Conclusions A novel ellipto-conical corneal model in conjunction with spreadsheet mathematical modeling proved to be a useful tool for attempting to understand the factors governing SCL fit.

*MPhil, PhD, FCOptom, FAAO

Visioncare Research Ltd, Farnham, United Kingdom.

**Graeme Young**, Visioncare Research Ltd Craven House, W Street Farnham, Surrey, GU9 7EN United Kingdom e-mail: g.young@visioncare.co.uk

Soft contact lenses (SCLs) have been used for more than 40 years and are worn by more than 100 million ametropes; however, the factors governing SCL fit are poorly understood. The traditional practice of selecting soft lens base curve (BC) radius based on central curvature (K-reading) has long been discredited.^{1} Some workers have attempted to relate soft lens fit to ocular sagittal height^{1–4} and, in fact, several clinical studies have noted a correlation between lens centration and corneal sagittal height, with greater sagittal height leading to greater decentration.^{5,6} Palpebral aperture has been positively correlated with the amount of lens postblink movement, presumably because of greater interaction between the lid and lens during the blink.^{6} However, the principal defining characteristic of soft lens fit is tightness as assessed by the push-up test.^{7} Martin et al.^{8} found a correlation between lens tightness and the pressure generated behind the lens when on the eye. In turn, they noted a correlation between this postlens pressure and the squeeze pressure at the periphery of the lens.^{9} Thus, tightness is governed by the amount of deformation necessary to fit the lens to the eye as well as the physical characteristics of the lens, such as thickness, modulus, and BC.^{9} A recent clinical study found a relationship between tightness and the amount of flexing required in the lens periphery.^{6}

Most of the potential strain energy generated when an SCL is pressed onto the eye arises from circumferential stretching.^{10} An SCL can therefore be envisaged as a series of concentric elastic bands, which flex and stretch to align with the peripheral ocular shape.^{11} When a large amount of peripheral stretching is required, this results in relatively high squeeze pressure and a tight lens fit. Conversely, when the lens is relatively large and no stretching is required to align with the eye, the lens is relatively loose and may even show edge standoff. The optimum condition probably involves a small amount of stretching in the lens periphery, enough to encourage centration but not so much as to cause excess pressure on the conjunctiva.

Various models have been used to describe ocular topography.^{12–16} The cornea is most commonly described as an elliptical conic section. Measurements suggest that most central corneas approximate a prolate (i.e., flattening) ellipse, although corneas closer to an oblate ellipse or sphere have also been measured.^{12} Elliptical geometry, however, is a poor estimator of the peripheral cornea.^{16} Anterior segment ocular coherence tomography (OCT) has allowed the imaging of cross sections of the cornea and sclera. These images show that the transition between the cornea and sclera is relatively smooth, with the junction angle averaging 177 degrees.^{6,17} The images also suggest some flattening of both the corneal and scleral profiles toward the limbus to affect a smoother transition between the two.

Mathematical models have been used to design rigid contact lenses and to investigate factors affecting their fit.^{18–22} A previous study used a spreadsheet-based fluorescein pattern simulator to assess the effect on rigid lens alignment of various rigid lens back surface design parameters.^{22} However, a simple elliptical model is less suited to assessing soft lens fit as this tends to overestimate corneal sagittal height.^{16} Fig. 1 shows unpublished data from a previous clinical study^{17} of corneal topography in which theoretical corneal sagittal height has been plotted against actual OCT measurements of height.
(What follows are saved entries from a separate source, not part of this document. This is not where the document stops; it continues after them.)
-- ==== Sys2Proof/Machine/Pair.lean ====
section
/-!
DEFINITION. The meanings of the pair commands: heartbeats and training, the shadow feed, the shot-end copy, health,
joining and resynchronisation, claims, handover (R32, R383 to R400).
-/

namespace Sys2Proof.Machine

/-! ### Tether messages -/

/-- A tether message that arrives on a lane: discarded and counted when its check fails (R386). -/
def State.tetherIn (s : State) (i : Nat) (crcOk : Bool) (f : State → State) : State :=
  if !s.isPair || !(s.tlane i).block then s
  else if !crcOk then (s.count Reg.TTH_MSG_ERR).setTlane i { s.tlane i with run := 0 }
  else f s

/-- The same for a kind that only a trained lane carries (R386). -/
def State.tetherUp (s : State) (i : Nat) (crcOk : Bool) (f : State → State) : State :=
  s.tetherIn i crcOk (fun a => if (a.tlane i).up then f a else a)

/-- A standby shadows from the moment it joins (R388, R398). -/
def State.shadows (s : State) : Bool := s.role == 2 && s.syncState != 0

/-! ### Heartbeats -/

/-- TETHER_BLOCK_LOCK: a locked lane that is in service finds block lock (R384). -/
def opTetherBlockLock (i : Nat) (s : State) : State :=
  if !s.isPair ∨ s.laneOut (i + 2) ∨ !s.flag (Reg.LN_STAT (i + 2)) Fd.LN_STAT_CDR_LOCK ∨ (s.tlane i).block then s
  else s.setTlane i { TethLane.init with block := true }

def execTetherBlockLock (lane : Fin 2) (s : State) : Host.Outcome State Fault Refusal := ok (opTetherBlockLock lane.val s)

/-- The HB that the hub sends on a lane (R384, R386). -/
def State.hbOf (s : State) (i : Nat) : HbMsg :=
  let l := s.tlane i
  let noSource := s.inHoldover || !s.flag Reg.CLK_STAT Fd.CLK_STAT_VALID
  { role := if l.up then s.role else 4
    sync := s.syncState
    serial := s.nv.serial
    pref := s.flag Reg.PAI_CFG Fd.PAI_CFG_PREF
    source := if noSource then 3 else s.selected
    holdover := s.inHoldover
    park := s.parked
    since := if s.role = 1 then s.pai.since else 0
    tx := s.ltc
    echo := l.tx
    hold := s.ltc.toNat - l.arr.toNat
    ack := s.pai.acked
    health := s.rd Reg.PAI_HEALTH
    handover := s.pai.handover
    ask := s.pai.ask
    ip := (s.rd Reg.SLZ_IP_ADDR).toNat
    udp := s.nv.udp % 65536 }

/-- HOLD_HANDOVER (R397): the active hub has entered holdover, and the standby in sync has a clock source of its own. -/
def State.holdHandover (s : State) : State :=
  if s.inHoldover && s.flag Reg.PAI_CFG Fd.PAI_CFG_HOLD_HANDOVER && !Word.bit (s.rd Reg.PAI_PARTNER_HEALTH) 4 then s.startHandover
  else s

/-- HB_SEND (R384, R386): an HB on each lane with block lock, and a beat on PAIR_HB_TX. -/
def opHbSend (s : State) : State :=
  if !s.isPair ∨ s.pai.silent then s
  else
    let s1 := s.holdHandover
    let s2 := iter 2 (fun i (a : State) => if (a.tlane i).block then a.sendTether i 1 (.hb (a.hbOf i)) else a) s1
    s2.emitOut (.pin 3 1 s2.ltc)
The purpose of this study has been to develop a spreadsheet-based mathematical model using a novel corneoscleral model and to evaluate factors affecting SCL fit, specifically tightness of fit.

## METHODS

A spreadsheet-based mathematical model was constructed to evaluate the fit of various spherical SCL shapes on a range of corneal topographies. The sensitivity of soft lens fit to various changes in ocular and lens design variables was systematically evaluated. The key lens fit variable of peripheral circumferential elongation, or “edge strain,” was utilized as an indicator of lens tightness.

### Corneal Model

The corneal model used for this evaluation comprises a central ellipse and separate conical periphery; the perilimbal sclera is also modeled using a cone (Fig. 2). The corneal model is rotationally symmetric and therefore makes no allowance for astigmatism or other asymmetries. Four aspects of ocular topography can be varied: apical corneal radius, corneal shape factor, corneal diameter, and corneoscleral junction (CSJ) angle.

The central elliptical corneal zone was set at 84% of the corneal diameter for most calculations. This value was determined using the data set in Fig. 1; the horizontal and vertical central zone diameters were varied until the mean corneal sagittal heights were closest to the mean horizontal and vertical corneal sagittal heights measured by OCT (Fig. 3). The optimal elliptical corneal diameters (i.e., those corresponding to zero mean difference between the calculated and actual sagittal heights) were found to be approximately 88 and 79% for the horizontal and vertical meridians, respectively.

The *x*-*y* coordinates of the elliptical zone (where *x* represents sagittal height) are calculated from the following formula:

where *R* is the corneal apical radius and SF is the corneal shape factor (1 − *e* ^{2}).

The outer conical corneal zone is tangential to the elliptical zone. The slope of the corneal conical zone is set by estimating the slope of the periphery (outer 0.3 mm) of the elliptical zone. The slope of the conical scleral zone is calculated from the CSJ angle and slope of the peripheral corneal zone.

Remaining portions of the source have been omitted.